Arturo Meza | El poeta de ningún lugar

Por: David Álvarez / @DavidAlv1

En el rock mexicano, diversos grupos han ocupado un lugar consagrado en la música, siendo baluartes por su calidad artística en discos o escenarios. Decenas de agrupaciones y solistas vienen a la memoria para ser puestos sobre el pedestal, principalmente aquellos que han tenido mayor valor mediático en televisoras o radiodifusoras y que han sabido ganarse al público que, expectante, mantiene los oídos atentos.

Dentro del campo musical existen, también, artistas que han logrado posicionarse lejos de los reflectores de los medios de comunicación para ser, como mitos o leyendas, reconocidos sólo de voz en voz y de escenarios en escenarios. Agrupaciones que han grabado en oro su nombre y que han colocado al rock mexicano -lo que eso signifique-, más allá de las fronteras que la dividen.

Arturo Meza es uno de ellos; músico, poeta y compositor independiente, originario de Tocumbo, Michoacán, lugar de pescadores, nacido en 1956. Cuenta con 33 discos y 23 libros, sobresaliendo por  la musicalización de poemas de Rubén Darío, Jorge Luis Borges, Mario Santiago Papasquiaro, Julian Herbert, Nezahualcóyotl, Denise Levertov, entre otros, y enmarcado en lo que Rockdrigo González popularizó como el Rock rupestre, donde la guitarra, la armónica y la voz, bastan para atrapar los sentidos.
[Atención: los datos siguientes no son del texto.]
-- ==== Sys2Proof/Laws/Head.lean ====
section
/-! SUPPORT. What the operations of Machine/Head.lean leave alone: one lemma for each block and each view of the state that an
operation does not touch. -/

namespace Sys2Proof.Machine

open Sys2Proof

variable {s : State}

@[simp] theorem recordFault_lif (code : Nat) (s : State) : (recordFault code s).lif = s.lif := by
  dsimp only [recordFault]
  (repeat' split) <;> first | rfl | simp

@[simp] theorem recordFault_stc (code : Nat) (s : State) : (recordFault code s).stc = s.stc := by
  dsimp only [recordFault]
  (repeat' split) <;> first | rfl | simp

@[simp] theorem recordFault_jtb (code : Nat) (s : State) : (recordFault code s).jtb = s.jtb := by
  dsimp only [recordFault]
  (repeat' split) <;> first | rfl | simp

@[simp] theorem recordFault_rvu (code : Nat) (s : State) : (recordFault code s).rvu = s.rvu := by
  dsimp only [recordFault]
  (repeat' split) <;> first | rfl | simp

@[simp] theorem recordFault_scu (code : Nat) (s : State) : (recordFault code s).scu = s.scu := by
  dsimp only [recordFault]
  (repeat' split) <;> first | rfl | simp

@[simp] theorem recordFault_msq (code : Nat) (s : State) : (recordFault code s).msq = s.msq := by
  dsimp only [recordFault]
  (repeat' split) <;> first | rfl | simp

@[simp] theorem recordFault_meu (code : Nat) (s : State) : (recordFault code s).meu = s.meu := by
  dsimp only [recordFault]
  (repeat' split) <;> first | rfl | simp

@[simp] theorem recordFault_outer (code : Nat) (s : State) : (recordFault code s).outer = s.outer := by
  dsimp only [recordFault]
  (repeat' split) <;> first | rfl | simp

@[simp] theorem recordFault_log (code : Nat) (s : State) : (recordFault code s).log = s.log := by
  dsimp only [recordFault]
  (repeat' split) <;> first | rfl | simp

@[simp] theorem recordFault_identity (code : Nat) (s : State) : (recordFault code s).identity = s.identity := by
  dsimp only [recordFault]
  (repeat' split) <;> first | rfl | simp

@[simp] theorem recordFault_rosters (code : Nat) (s : State) : (recordFault code s).rosters = s.rosters := by
  dsimp only [recordFault]
  (repeat' split) <;> first | rfl | simp

@[simp] theorem recordFault_space (code : Nat) (s : State) : (recordFault code s).space = s.space := by
  dsimp only [recordFault]
  (repeat' split) <;> first | rfl | simp

@[simp] theorem recordFault_claimState (code : Nat) (s : State) : (recordFault code s).claimState = s.claimState := by
  dsimp only [recordFault]
  (repeat' split) <;> first | rfl | simp

@[simp] theorem recordFault_driveState (code : Nat) (s : State) : (recordFault code s).driveState = s.driveState := by
  dsimp only [recordFault]
  (repeat' split) <;> first | rfl | simp

@[simp] theorem recordFault_fenceState (code : Nat) (s : State) : (recordFault code s).fenceState = s.fenceState := by
  dsimp only [recordFault]
  (repeat' split) <;> first | rfl | simp

@[simp] theorem meuAbort_lif (s : State) : (meuAbort s).lif = s.lif := by
  dsimp only [meuAbort]
  (repeat' split) <;> first | rfl | simp

@[simp] theorem meuAbort_stc (s : State) : (meuAbort s).stc = s.stc := by
  dsimp only [meuAbort]
  (repeat' split) <;> first | rfl | simp

@[simp] theorem meuAbort_jtb (s : State) : (meuAbort s).jtb = s.jtb := by
  dsimp only [meuAbort]
  (repeat' split) <;> first | rfl | simp

@[simp] theorem meuAbort_scu (s : State) : (meuAbort s).scu = s.scu := by
  dsimp only [meuAbort]
  (repeat' split) <;> first | rfl | simp

@[simp] theorem meuAbort_msq (s : State) : (meuAbort s).msq = s.msq := by
  dsimp only [meuAbort]
  (repeat' split) <;> first | rfl | simp

@[simp] theorem meuAbort_flu (s : State) : (meuAbort s).flu = s.flu := by
  dsimp only [meuAbort]
  (repeat' split) <;> first | rfl | simp

@[simp] theorem meuAbort_outer (s : State) : (meuAbort s).outer = s.outer := by
  dsimp only [meuAbort]
  (repeat' split) <;> first | rfl | simp

@[simp] theorem meuAbort_log (s : State) : (meuAbort s).log = s.log := by
  dsimp only [meuAbort]
  (repeat' split) <;> first | rfl | simp

@[simp] theorem meuAbort_identity (s : State) : (meuAbort s).identity = s.identity := by
  dsimp only [meuAbort]
  (repeat' split) <;> first | rfl | simp

@[simp] theorem meuAbort_rosters (s : State) : (meuAbort s).rosters = s.rosters := by
  dsimp only [meuAbort]
  (repeat' split) <;> first | rfl | simp

@[simp] theorem meuAbort_space (s : State) : (meuAbort s).space = s.space := by
  dsimp only [meuAbort]
  (repeat' split) <;> first | rfl | simp

@[simp] theorem meuAbort_claimState (s : State) : (meuAbort s).claimState = s.claimState := by
  dsimp only [meuAbort]
  (repeat' split) <;> first | rfl | simp

@[simp] theorem meuAbort_driveState (s : State) : (meuAbort s).driveState = s.driveState := by
  dsimp only [meuAbort]
  (repeat' split) <;> first | rfl | simp

@[simp] theorem meuAbort_faultState (s : State) : (meuAbort s).faultState = s.faultState := by
  dsimp only [meuAbort]
  (repeat' split) <;> first | rfl | simp

@[simp] theorem meuAbort_fenceState (s : State) : (meuAbort s).fenceState = s.fenceState := by
  dsimp only [meuAbort]
  (repeat' split) <;> first | rfl | simp

@[simp] theorem endMember_stc (job : Nat) (s : State) : (endMember job s).stc = s.stc := by
  dsimp only [endMember]
  (repeat' split) <;> first | rfl | simp

@[simp] theorem endMember_jtb (job : Nat) (s : State) : (endMember job s).jtb = s.jtb := by
  dsimp only [endMember]
  (repeat' split) <;> first | rfl | simp

@[simp] theorem endMember_scu (job : Nat) (s : State) : (endMember job s).scu = s.scu := by
  dsimp only [endMember]
  (repeat' split) <;> first | rfl | simp

@[simp] theorem endMember_msq (job : Nat) (s : State) : (endMember job s).msq = s.msq := by
  dsimp only [endMember]
  (repeat' split) <;> first | rfl | simp

@[simp] theorem endMember_meu (job : Nat) (s : State) : (endMember job s).meu = s.meu := by
  dsimp only [endMember]
  (repeat' split) <;> first | rfl | simp

@[simp] theorem endMember_flu (job : Nat) (s : State) : (endMember job s).flu = s.flu := by
  dsimp only [endMember]
  (repeat' split) <;> first | rfl | simp

@[simp] theorem endMember_outer (job : Nat) (s : State) : (endMember job s).outer = s.outer := by
  dsimp only [endMember]
  (repeat' split) <;> first | rfl | simp

@[simp] theorem endMember_log (job : Nat) (s : State) : (endMember job s).log = s.log := by
  dsimp only [endMember]
  (repeat' split) <;> first | rfl | simp

@[simp] theorem endMember_identity (job : Nat) (s : State) : (endMember job s).identity = s.identity := by
  dsimp only [endMember]
  (repeat' split) <;> first | rfl | simp

@[simp] theorem endMember_rosters (job : Nat) (s : State) : (endMember job s).rosters = s.rosters := by
  dsimp only [endMember]
  (repeat' split) <;> first | rfl | simp

@[simp] theorem endMember_space (job : Nat) (s : State) : (endMember job s).space = s.space := by
  dsimp only [endMember]
  (repeat' split) <;> first | rfl | simp

@[simp] theorem endMember_claimState (job : Nat) (s : State) : (endMember job s).claimState = s.claimState := by
  dsimp only [endMember]
  (repeat' split) <;> first | rfl | simp

@[simp] theorem endMember_driveState (job : Nat) (s : State) : (endMember job s).driveState = s.driveState := by
  dsimp only [endMember]
  (repeat' split) <;> first | rfl | simp

@[simp] theorem endMember_faultState (job : Nat) (s : State) : (endMember job s).faultState = s.faultState := by
  dsimp only [endMember]
  (repeat' split) <;> first | rfl | simp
Sin embargo, limitar la categoría musical de Arturo Meza es complicado, dada su experimentación con sonidos e instrumentos que le dan una tonada única a cada uno de los discos que ha producido, cuya diversidad va del folk al blues, de la música tradicional mexicana a la sinfónica y un largo etcétera, de la que destacan No vayamos a irnos sin el mar (1984), Sin título (1987), La Balada de Galaver (1993), Descalzos al Paraíso (1996), Criando Cuervos (1996), Borges: Homenaje en el centenario de su natalicio (1999), El 33 de este mes (2001) y La música escarlata (2007).

En el ámbito musical también hay tropelías, dicen, cometidas contra aquellos que, sin tanto barullo, se lanzan a la aventura musical independiente de la que sólo un pequeño sector logra apreciar en bares, cantinas, museos o eventos culturales de aquí o de allá. Y es cierto que estos artistas, refugiados entre callejones y cloacas, tampoco buscan algo más que hacer música, alejados por cuenta propia de la industria totalizante.

Arturo Meza es, y será, un referente de la música mexicana, el poeta de ningún lugar que estalla en vinilos, cassettes, CDs y Ipods, dejando en claro que, más allá del tiempo y las generaciones que fluyen, sigue dejando huella en los rincones, esquinas y avenidas donde se le escuche.